On 5 Oct 2008, at 7:06 pm, Henning Thielemann wrote:
>
> Instead of separate calls to 'take' and 'drop' you may prefer  
> 'splitAt':
>
>  requeue z xs =
>     let (prefix,pivot:suffix) = splitAt (z-1) xs
>     in  prefix ++ suffix ++ [pivot]

Thanks. Took me a while to get the function to shuffle properly  
again, but

shuffle xs = shuffle' (length xs) xs

shuffle' :: Int -> [a] -> IO [a]
shuffle' 0 xs = return xs
shuffle' (len + 1) xs = rand 0 len >>= \r -> shuffle' len $ requeue r xs
     where requeue z ys = let (prefix,pivot:suffix) = splitAt z ys
                          in prefix ++ suffix ++ [pivot]

*Main> shuffle [11..18]
[14,11,13,16,12,15,18,17]

*Main> shuffle [11..18]
[16,13,12,11,17,14,18,15]


Until I master Quickcheck, that will do for me :)

>
> However, accessing list elements by index is pretty inefficient  
> (linear time with respect to index). Is it possible to re-arrange  
> the algorithm? Maybe using more efficient data structures?

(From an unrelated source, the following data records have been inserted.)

/-- One row of a descriptor of op 2: the line is read, with its half of the CbCr line (R426), and its frame queued on the
talker's ports (R418); it waits for room (R16) and for a stack that is being zero filled. -/
def Module.avtpStep (m : Module) (ch : Fin 64) (c : DmaCh) (d : Desc) (x : AvtpMove) : Bool × Module :=
  let line := x.line0 + c.todo / d.rowBytes
  let a := d.srcAt c.todo
  let b := x.chroma + line / 2 * x.pitch + line % 2 * x.chromaLen
  let f := m.avtpFrame x line (m.bytes a d.rowBytes ++ m.bytes b x.chromaLen)
  if m.spmBusy a d.rowBytes || m.spmBusy b x.chromaLen || !m.txRoom (m.avtpOuts f) then (false, m.setChan ch.val c)
  else
    let m := m.meetLines 5 [(a, d.rowBytes), (b, x.chromaLen)]
    let fails := fun (a n : Nat) => if n = 0 then none else (m.accessCause true a n).map fun q => DmaFail.mk a (dirOf true a) q
    match fails a d.rowBytes, fails b x.chromaLen with
    | some q, _ => (false, (m.failReport q d.rowBytes).setChan ch.val { c with fail := some q })
    | none, some q => (false, (m.failReport q x.chromaLen).setChan ch.val { c with fail := some q })
    | none, none =>
      let m := { m.txQueue x.c (m.avtpOuts f) with
        avtpSeq := SMap.set 0 m.avtpSeq f.talker ((f.seqNum + 1) % 256)
        rtags := match f.rtag with
          | some n => SMap.set 0 m.rtags f.talker ((n + 1) % 65536)
          | none => m.rtags }
      (true, m.setChan ch.val { c with todo := c.todo + d.rowBytes, acked := addAcked c.acked c.todo d.rowBytes })

/-! ### Issuing -/

/-- An unacknowledged write of the module overlaps the bytes of a window at an address (R432). -/
def Module.addrOverlap (m : Module) (a n : Nat) : Bool :=
  match m.spaceOf a with
  | .window w off => m.winOverlap w off n
  | _ => false

/-- One transfer through windows, one at a time so that ARRIVE and the order of overlapping writes hold (R432, R433): whether
the channel may go on with the next, and the state after it. -/
def Module.windowStep (m : Module) (ch : Fin 64) (c : DmaCh) (d : Desc) : Bool × Module :=
  let p := c.todo
  let n := d.chunk p
  let stay := (false, m.setChan ch.val c)
  if d.op ≠ 1 && inWindows (d.srcAt p) then
    match m.chunkFail d p, m.spaceOf (d.srcAt p) with
    | none, .window w off =>
      if inWindows (d.dstAt p) && (c.outstanding ≠ 0 || m.addrOverlap (d.dstAt p) n) then stay
      else
        let m := m.setChan ch.val { c with todo := p + n, outstanding := c.outstanding + 1 }
        (true, m.winReadFrom w off n (.dmaRead ch p n))
    | f, _ => (false, m.setChan ch.val { c with fail := f })
  else match m.spaceOf (d.dstAt p) with
    | .window w off =>
      if m.multicast w.val then
        if p = 0 then (false, m.mcBegin ch c d w (m.mcChunks d (d.total + 1) 0))
        else (false, m.setChan ch.val { c with fail := some ⟨d.dstAt p, 3, 1⟩ })
      else
        let lastOne := d.total ≤ p + n
        let arrive := lastOne && ((m.binding? w.val).map Binding.arrive).getD false
        let use := WinUse.dmaWrite ch p n
        if m.winOverlap w off n || arrive && c.outstanding ≠ 0 || !m.writeRoom w off (List.replicate n 0) use then stay
        else
          let m := m.dmaMeets d p n
          match m.chunkFail d p with
          | some f => (false, (m.failReport f n).setChan ch.val { c with fail := some f })
          | none =>
            let data := if d.op = 1 then d.fillBytes p n else m.bytes (d.srcAt p) n
            let m := m.setChan ch.val { c with todo := p + n, outstanding := c.outstanding + 1 }
            (true, m.winWriteTo w off data arrive use)
    | _ => stay
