-- ==== Sys2Proof/Machine/Report.lean ====
section
/-!
DEFINITION. The fox's reports (R361, R362) and the caps it plans against (R371, R372, R446).
-/
namespace Sys2Proof.Machine

/-- An entry of a report (R361). -/
structure RepEntry where
  check : Nat
  reason : Nat
  resource : Nat
  subject : Nat
  need : Nat
  available : Nat
  stream : Nat
deriving DecidableEq, Repr

/-- The 32 bytes of a report entry (R361). -/
def repBytes (e : RepEntry) : List Byte :=
  leBytes 1 e.check ++ leBytes 1 e.reason ++ leBytes 2 e.resource ++ leBytes 4 e.subject ++ leBytes 8 e.need
    ++ leBytes 8 e.available ++ leBytes 4 e.stream ++ leBytes 4 0

/-- A report of at most `len` bytes: a 32 B header, then the entries that fit; TRUNCATED when some do not (R361). -/
def reportBytes (len failed flags mode ctx stream cap : Nat) (l : List RepEntry) : List Byte :=
  let k := (len - 32) / 32
  let l' := l.take k
  leBytes 2 1 ++ leBytes 2 l'.length ++ leBytes 1 failed ++ leBytes 1 (flags + if k < l.length then 1 else 0)
    ++ leBytes 1 mode ++ leBytes 1 ctx ++ leBytes 4 stream ++ leBytes 4 cap ++ leBytes 16 0 ++ l'.flatMap repBytes

/-- The mode whose clocks run (R369): during a mode change, from the clock switch on, the new one, which PWR_MODE shows
only at the end (R370, R459). -/
def Module.mode (m : Module) : Nat :=
  match m.modeChange with
  | some x => if x.phase = .starting then x.target else m.fld PWR_MODE PWR_MODE_mode
  | none => m.fld PWR_MODE PWR_MODE_mode

/-- The cap in force, 0.1 W (R446, R374). -/
def Module.cap (m : Module) : Nat := m.fld SYS_ADM_POWER SYS_ADM_POWER_cap_dw

/-- The cap at 70 °C and below and its fall per °C, 0.1 W (R371). -/
def capBase (mode : Nat) : Nat := if mode = 1 then 1850 else if mode = 2 then 950 else 1500
def capFall (mode : Nat) : Nat := if mode = 1 then 40 else if mode = 2 then 10 else 30

/-- The thermal cap at a cold-plate temperature in 1/16 °C: linear from 70 °C, held from 85 °C on, rounded down to 0.5 W
(R371, R462). -/
def thermalCap (mode : Nat) (t : Int) : Nat :=
  let above := (max 0 (min t (85 * 16) - 70 * 16)).toNat
  (capBase mode * 16 - capFall mode * above) / 80 * 5

/-- The supply cap of 12 A × VIN, rounded down to 0.5 W, for VIN in mV averaged over some samples: rounded once (R446). -/
def supplyCap (l : List Nat) : Nat := if l.isEmpty then 0 else 12 * l.sum / (500 * l.length) * 5

/-- The cold-plate temperature, 1/16 °C (R464). -/
def Module.coldPlate (m : Module) : Int := signedOf 16 (m.fld PWR_TEMP PWR_TEMP_cold_plate)

/-- The thermal cap now: at its 85 °C value when both base-plate sensors have failed (R461). -/
def Module.thermalNow (m : Module) : Nat :=
  if m.bit PWR_TEMP_STAT PWR_TEMP_STAT_cap_held then thermalCap m.mode (85 * 16) else thermalCap m.mode m.coldPlate

/-- The mean of some numbers. -/
def mean (l : List Nat) : Nat := if l.isEmpty then 0 else l.sum / l.length

/-- Recompute the cap in force from the mean VIN of the last second and the temperature (R446, R371). -/
def Module.updateCap (m : Module) : Module :=
  let sup := supplyCap ((m.powerSamples.take 10000).map (·.1))
  let th := m.thermalNow
  let m := (m.setFld PWR_CAP PWR_CAP_thermal_dw th).setFld PWR_CAP PWR_CAP_supply_dw (min sup 65535)
  m.setFld SYS_ADM_POWER SYS_ADM_POWER_cap_dw (min th sup)

/-- The coefficients of R358: mW of a fully booked engine, of a TB/s of SPM, of a GB/s of DRAM, and P_fixed. -/
def pEng (mode : Nat) : Nat := if mode = 2 then 500 else 830
def pSpm (mode : Nat) : Nat := if mode = 2 then 450 else 480
def pDram : Nat := 39
def pFixed (mode : Nat) : Nat := if mode = 2 then 11000 else 14000

/-- The sum of R358 without P_fixed and the 1/16 of each engine, in nW (1e-6 mW). -/
def PowerUse.sum (mode : Nat) (u : PowerUse) : Nat := u.eng * pEng mode + u.spm * pSpm mode + u.dram * (pDram * 1000)

/-- Divide a sum in nW by 0.93, in mW rounded up (R358). -/
def overLoss (nw : Nat) : Nat := (nw * 100 + 92999999) / 93000000

/-- The 1/16 of each engine that some plans use, once, in ASSURED and COOL, in nW (R358). -/
def sparePower (mode : Nat) (l : List PowerUse) : Nat :=
  if mode = 1 then 0 else (l.flatMap (·.engines)).eraseDups.length * (62500 * pEng mode)

/-- The estimate of some plans together, in mW (R358): P_fixed counts once, so it is 0 without a plan. -/
def powerOf (mode : Nat) (l : List PowerUse) : Nat :=
  if l.isEmpty then 0 else overLoss (pFixed mode * 1000000 + (l.map (·.sum mode)).sum + sparePower mode l)

/-- The estimate of one plan without P_fixed, in mW (R372; assumption log 67). -/
def PowerUse.own (mode : Nat) (u : PowerUse) : Nat := overLoss (u.sum mode + sparePower mode [u])

/-- The total estimate of all plans (R358, R374). -/
def Module.plannedPower (m : Module) : Nat := powerOf m.mode (m.streams.map (·.2.plan.power))

/-- Report the total estimate in 0.1 W (R374). -/
def Module.reportPlanned (m : Module) : Module :=
  (m.setFld SYS_ADM_POWER SYS_ADM_POWER_planned_dw (min (m.plannedPower / 100) 65535)).setFld SYS_ADM_STAT
    SYS_ADM_STAT_streams m.streams.length

/-- T_limit in 1/16 °C: where the thermal cap falls below the total estimate; none when it never does (R372). -/
def Module.tLimit (m : Module) : Option Int :=
  let p := m.fld SYS_ADM_POWER SYS_ADM_POWER_planned_dw
  if p ≤ thermalCap m.mode (85 * 16) then none
  else some (70 * 16 + ((capBase m.mode : Int) - p) * 16 / capFall m.mode)

/-- The handle of a stream (R345). -/
def streamHandle (c : Nat) (s : Stream) : Nat := s.gen * 65536 + c

/-- Insert a stream by descending power. -/
def byPower (mode : Nat) (l : List (Nat × Stream)) (x : Nat × Stream) : List (Nat × Stream) :=
  match l with
  | [] => [x]
  | y :: t =>
    if y.2.plan.power.own mode < x.2.plan.power.own mode then x :: y :: t else y :: byPower mode t x

/-- Write a report into the SYS_ADM_REPORT region, when it names one (R370, R372). -/
def Module.writeReport (m : Module) (b : Nat → List Byte) : Module :=
  match m.region? (m.rd SYS_ADM_REPORT) with
  | none => m
  | some r => m.store r.base ((b r.size).take r.size)

/-- The thermal report: one POWER entry per stream in descending order of estimated power (R372). -/
def Module.thermalReport (m : Module) : Module :=
  let l := ((m.streams : List (Nat × Stream)).foldl (byPower m.mode) []).map fun e =>
    RepEntry.mk 9 0 0xFFFF 0xFFFFFFFF (e.2.plan.power.own m.mode) (m.cap * 100) (streamHandle e.1 e.2)
  m.writeReport fun n => reportBytes n 9 8 m.mode 0 0 m.cap l

/-- PLAN_AT_RISK when the cold plate reaches T_limit − 3 °C, once per approach, with the thermal report (R372). -/
def Module.checkRisk (m : Module) : Module :=
  match m.tLimit with
  | none => { m with atRisk := false }
  | some t =>
    if t - 48 ≤ m.coldPlate then
      if m.atRisk then m
      else
        let m := { m with atRisk := true }.fault 13 0x0804 0 (twos 32 t) (m.fld SYS_ADM_POWER SYS_ADM_POWER_planned_dw)
          m.cap
        m.thermalReport
    else { m with atRisk := false }

end Sys2Proof.Machine
end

Perhaps an array? I've not investigated any of the other list-like  
data structures in Haskell yet. I'll only be using it to try and  
create a few simple games in the beginning, cards and the like, so  
the performance aspect isn't high on the list (yet) due to the small  
sets being shuffled. Just trying to get things to work first!


Iain